Ich danke euch schon einmal




			Dieser Inhalt steht nur eingeloggten Mitgliedern zur Verfügung.


----------



## FeuerToifel (9. September 2013)

*AW: corsair H100i Treiber Öffnet sich nicht mehr*

da dürftest du eventuell bereits die antwort drin finden
http://extreme.pcgameshardware.de/w...hlungen-corsair-h-0-antec-h20-coolit-eco.html


----------



## cryzen (9. September 2013)

*AW: corsair H100i Treiber Öffnet sich nicht mehr*

Blöde Frage, haste es im Admin Modus probiert , installier mal framenetwork 4.5 ,vorher aber Corsair Link deinstallieren ,dann neu aufspielen


----------



## zerrocool88 (9. September 2013)

*AW: corsair H100i Treiber Öffnet sich nicht mehr*

als admin gehts auch nicht. Ich habe momentan die Net.4.0 schon installiert soll ich es jetzt deinstallieren ? mich wundert es ziemlich stark das das auf einmal nicht mehr geht. Im netz findet man zwar ein paar die auch probleme haben mit dem Treiber aber nicht in der art.


----------



## FeuerToifel (9. September 2013)

*AW: corsair H100i Treiber Öffnet sich nicht mehr*

treiber und software komplett deinstallieren, pc ausmachen, ubs kabel von der pumpe abziehen, starten. 
dann nach anleitung neimachen bin grad nicht sicher, ob corair erst treiber+software sagt, oder erst hardware.


----------



## zerrocool88 (9. September 2013)

*AW: corsair H100i Treiber Öffnet sich nicht mehr*

OHA ich habe sowas noch nie gemacht und habe ihn mir extra zusammen bauen lassen -.-´. Solange die lüfter sich drehen und die cpu kühl bleibt kann ich es mir doch bestimmt sparen oder ^^... Ich fummel da eigentlich ziemlich ungern jetzt dran rum.


----------



## ztrew (9. September 2013)

Des ist nun wirklich kein hexenwerk du siehst ja welche kabel von der kühlung kommen. Einfach einmal vorher erden und dann kann da eigentlich nichts schiefgehen.


----------



## zerrocool88 (9. September 2013)

*AW: corsair H100i Treiber Öffnet sich nicht mehr*

Also Ich 1 Kabel Geht von der H100i direkt an den CPU_Fan ich nehme an das ist der lüfter oder halt die Lüfter steuerung und dann sehe ich nur noch 2 kabel wie sie auf das CPU ding gehen... 

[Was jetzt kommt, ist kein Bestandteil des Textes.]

/-- Settles O45: behind the gate a window with the continuity index is stored, and is the last one if its value is 0. -/
theorem secondGroupBringsWindowZero : Obligations.SecondGroupBringsWindowZero := by
  unfold Obligations.SecondGroupBringsWindowZero
  intro i p s he hg hver hc harmed hsame hti hsg hfgi hsgi gsi
  have hbefore := disarmed_frame p s
  have hafter : afterGroup i p s = secondMulti (p.b.extractLsb' 0 3) gsi (tmcWindowOf p) (s.disarmed p) := by
    rw [afterGroup_hit he hg hver harmed hsame, tmcDecoder, hti, hsg, hfgi, hsgi]
    rfl
  refine ⟨afterGroup i p s, exec_group_next he hc, afterGroup_disarms he hg hver harmed hsame, fun hindex => ?_,
    fun hindex => ?_, ?_⟩
  · rw [← disarmed_continuityId p s] at hindex
    have hstored := storeSecond_frame gsi (tmcWindowOf p) hbefore
    obtain ⟨hseq, hmsg, hopt⟩ := publishIfLast_staging gsi ((s.disarmed p).storeSecond gsi (tmcWindowOf p))
    rw [hafter, secondMulti_accept hindex]
    refine ⟨hseq, ?_, fun k => ?_, fun hlast => ?_, publishIfLast_more hstored⟩
    · rw [hmsg, ← disarmed_newTmcMsg p s]
      rfl
    · rw [hopt, ← disarmed_optionalTmc p s, ← windowWord_tmcWindowOf]
      exact getElem_set_fin _ 0 k _
    · obtain ⟨hpublic, hbits⟩ := publishIfLast_last hstored hlast
      refine ⟨?_, hbits⟩
      rw [hpublic, State.assembled, hmsg]
      rfl
  · rw [← disarmed_continuityId p s] at hindex
    rw [hafter, secondMulti_reject hindex]
    exact hbefore
  · rw [hafter]
    exact hbefore.append ⟨secondMulti_untouched _ _ _ _, secondMulti_bits _ _ _ _⟩ (by decide) (by decide)

/-- Settles O46: behind the gate a window in sequence is stored, and is the last one if its value is 0. -/
theorem subsequentGroupAppendsAWindow : Obligations.SubsequentGroupAppendsAWindow := by
  unfold Obligations.SubsequentGroupAppendsAWindow
  intro i p s he hg hver hc harmed hsame hti hsg hfgi hsgi gsi fits
  have hbefore := disarmed_frame p s
  have hafter : afterGroup i p s = nextMulti (p.b.extractLsb' 0 3) gsi (tmcWindowOf p) (s.disarmed p) := by
    rw [afterGroup_hit he hg hver harmed hsame, tmcDecoder, hti, hsg, hfgi, hsgi]
    rfl
  have hfits : fits ↔ (s.disarmed p).takesNext (p.b.extractLsb' 0 3) gsi := by
    unfold fits State.takesNext
    rw [disarmed_continuityId, disarmed_grpSeqId, disarmed_newTmcMsg]
    constructor
    · rintro ⟨hindex, hpos, hnext, hroom⟩
      exact ⟨hroom, hindex, hpos, by omega⟩
    · rintro ⟨hroom, hindex, hpos, hnext⟩
      exact ⟨hindex, hpos, by omega, hroom⟩
  refine ⟨afterGroup i p s, exec_group_next he hc, afterGroup_disarms he hg hver harmed hsame, fun htakes => ?_,
    fun hrejects => ?_, ?_⟩
  · rw [hfits] at htakes
    have hstored := storeNext_frame gsi (tmcWindowOf p) hbefore htakes.1
    obtain ⟨hseq, hmsg, hopt⟩ := publishIfLast_staging gsi ((s.disarmed p).storeNext gsi (tmcWindowOf p) htakes.1)
    rw [hafter, nextMulti_accept htakes]
    refine ⟨hseq, ?_, fun k => ?_, publishIfLast_last hstored, publishIfLast_more hstored⟩
    · rw [hmsg, ← disarmed_newTmcMsg p s]
      rfl
    · rw [hopt, ← disarmed_optionalTmc p s, ← disarmed_newTmcMsg p s, ← windowWord_tmcWindowOf]
      exact (getElem_set_fin _ ⟨_, htakes.1⟩ k _).trans (by simp only [Fin.ext_iff])
  · rw [hafter, nextMulti_reject (hfits.not.mp hrejects)]
    exact hbefore
  · rw [hafter]
    exact hbefore.append ⟨nextMulti_untouched _ _ _ _, nextMulti_bits _ _ _ _⟩ (by decide) (by decide)

end Sys2Proof.Machine
end

section
/-! A 10A group (R300) as a chain of states: the common extractors, the A/B toggle, the staged half, and publication, each over what
the stage before it left. -/

namespace Sys2Proof.Machine

/-- After the toggle (R301). -/
def State.ptynToggled (p : GroupBlocks) (s : State) : State := togglePtyn (p.b.getLsbD 4) (s.extracted p)

/-- After the half is staged (R302). -/
def State.ptynHalved (p : GroupBlocks) (s : State) : State := stagePtyn (ptynHalfOf p) (ptynCharsOf p) (s.ptynToggled p)

section
variable {i : Instr} {p : GroupBlocks} (he : encodeGroup i = some p) (hg : gidOf p = 10) (hver : verBOf p = false) (s : State)
include he hg hver

/-- What the 10A row leaves. -/
theorem afterGroup_type10A : afterGroup i p s = publishPtyn (s.ptynHalved p) := by
  cases i with
  | g10a =>
    cases he
    simp (disch := decide) only [State.ptynHalved, State.ptynToggled, ptynHalfOf, ptynCharsOf, blockB_low_bit, lowG10_ab, lowG10_seg,
      bytePair_msb, bytePair_lsb]
    rfl
  | g10b =>
    cases he
    rw [verBOf, blockB_ver] at hver
    cases hver
  | _ => cases he <;> simp [gidOf, blockB_gid] at hg
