-- ==== Sys2Proof/Config.lean ====
section
/-! DEFINITION. What the manual leaves open or names by a standard only: free values, applied to the counter the state holds, and the
cryptographic functions, as functions with no body. -/

namespace Sys2Proof.Config

/-- A free byte (log entry 5). -/
opaque freeByte : Nat → Byte

/-- A free choice between two allowed results (log entry 5). -/
opaque freeBit : Nat → Bool

/-- A free word (log entry 5). -/
opaque freeWord : Nat → Word

/-- The SPDM responder's bytes for a request kind and its data (18 R389; log entry 8). -/
opaque spdmAnswer : Nat → List Byte → List Byte

/-- The links of a package that a slot takes from one of its stations towards a package and die, gallery links and those by which it leaves: by its
hop, from 0 to 7, and for a hop by a number from 0 to 15 in the order in which they are tried (15 R342-R343; log entry 72). The manual gives no
numbering. -/
opaque linkOf : Nat → Nat → Nat → Nat → Nat → Nat → Nat

/-- Whether stage 7 of the bring-up of a package has passed by a cycle, as the packages of its ring know it (18 R396; log entry 93). -/
opaque stage7 : Nat → Nat → Bool

/-- For how many reference cycles a request to a package and die, sent in a cycle, is held at that die while it resets, which does not advance
its timeout (16 R364; log entry 83). -/
opaque heldFor : Nat → Nat → Nat → Nat

/-- Where an image of the boot chain is loaded in supervisor memory, by its number (18 R388; log entry 95): the manual gives no address. -/
opaque imageBase : Nat → Nat

/-- Whether stage 7 accepts the peer of a link by the measurements it reports (18 R391; log entry 95): the manual gives no measure to check them against. -/
opaque peerAccepted : Nat → List (BitVec 384) → Bool

/-- The address of the journal's ring in supervisor memory (13 R275; log entry 84): the manual gives none. -/
opaque journalBase : Nat

/-- The bytes of stream buffer a stage die has (01 R23-R24; log entry 22): the manual gives no figure. -/
opaque streamBuffer : Nat

end Sys2Proof.Config
end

			Dieser Inhalt steht nur eingeloggten Mitgliedern zur Verfügung.
        




Und welcher ist nun der usb? "Kopf kratz"


----------



## ztrew (9. September 2013)

Ja kannst du das gehäuse auf der anderen seite aufmachen? Bzw das kabel müsste unten am mb wieder rauskommen und an einen der usb header gehen.


----------



## zerrocool88 (9. September 2013)

*AW: corsair H100i Treiber Öffnet sich nicht mehr*

ah ich glaube ich weiss was du meinst. Wenn ich oben den deckel am gehäuse ab mache sehe ich direkt den radiator und von da gehen die beiden 


			Dieser Inhalt steht nur eingeloggten Mitgliedern zur Verfügung.
        

 auf die einadere seite..


----------



## ztrew (9. September 2013)

*AW: corsair H100i Treiber Öffnet sich nicht mehr*

Ja genau das kabel sollte unten ans mb führen.


----------



## FeuerToifel (9. September 2013)

*AW: corsair H100i Treiber Öffnet sich nicht mehr*

die zwei an dem lüfter sind klar. der einzelne, der an cpu_fan angeschlossen ist, ist nur dazu da, damit die pumpendrehzal ans mainboard gegeben wird. manche mainboard starten nciht, ohne dass sie ein rpm-signal an cpu_fan haben. 
das letzte kabel (mit dem gewinkelten stecker) ist die usb-verbindung, die sorgt dafür, dass die pumpe überhaupt vom pc und der software erkannt werden kann.


----------



## zerrocool88 (9. September 2013)

*AW: corsair H100i Treiber Öffnet sich nicht mehr*

so habe alles gemacht usb raus und wieder rein plus deintalliert und neu installiert und der treiber geht immer noch nicht. Man hört zwar das geräusch das was getrennt wurde vom pc und wieder eingesteckt leider zwecklos. Ist es richtig das sie mir auch im Gerätemanager nicht angezeigt wird?.


----------



## FeuerToifel (9. September 2013)

*AW: corsair H100i Treiber Öffnet sich nicht mehr*

im gerätemanager sollte zumindest ein "unbekanntes gerät" sein. korrekt erkannt werden kann die ohne den treiber nicht


----------



## zerrocool88 (9. September 2013)

*AW: corsair H100i Treiber Öffnet sich nicht mehr*

so also im Geräte Manager wird er jetzt nicht erkannt zumindest finde ich ihn nicht. Mir ist aber aufgefallen sobald ich in den Corsair Ordner gehe ist da eine exe die heißt CorsairLINK_HardwareMonitor sobald ich sie einmal öffne und dann auf den Treiber gehe funktioniert er -.-´...


----------



## FeuerToifel (9. September 2013)

*AW: corsair H100i Treiber Öffnet sich nicht mehr*

dann solltest du den autostart für den corsair link hardware monitor wieder aktivieren. anscheinend hast du den ausversehen deaktiviert. sonst manuell eine verknüpfung zu der datei in den autostart ordner legen


----------



## zerrocool88 (10. September 2013)

*AW: corsair H100i Treiber Öffnet sich nicht mehr*

Ich hatte Mal geguckt ob ich da vielleicht ausversehen was deakriviert habe. Leider steht da nichts von Corsaior Ich hatte Nur was von LG deaktiviert. Wie bekomme ich denn da was rein ? ich stelle es ja übewr MSconfig aus.


----------



## FeuerToifel (10. September 2013)

*AW: corsair H100i Treiber Öffnet sich nicht mehr*

mach einfach wieder an, was du ausgestellt hast, vielleicht ist das vom system falsch erkannt und deswegen steht da LG


----------



## zerrocool88 (10. September 2013)

*AW: corsair H100i Treiber Öffnet sich nicht mehr*

ne das ist wirklich was von LG "Ganz blöd bin ich auch nichtXD". Das ist ein Update tool was ein blue screen verursacht sobald ich StarCraft zocke.


----------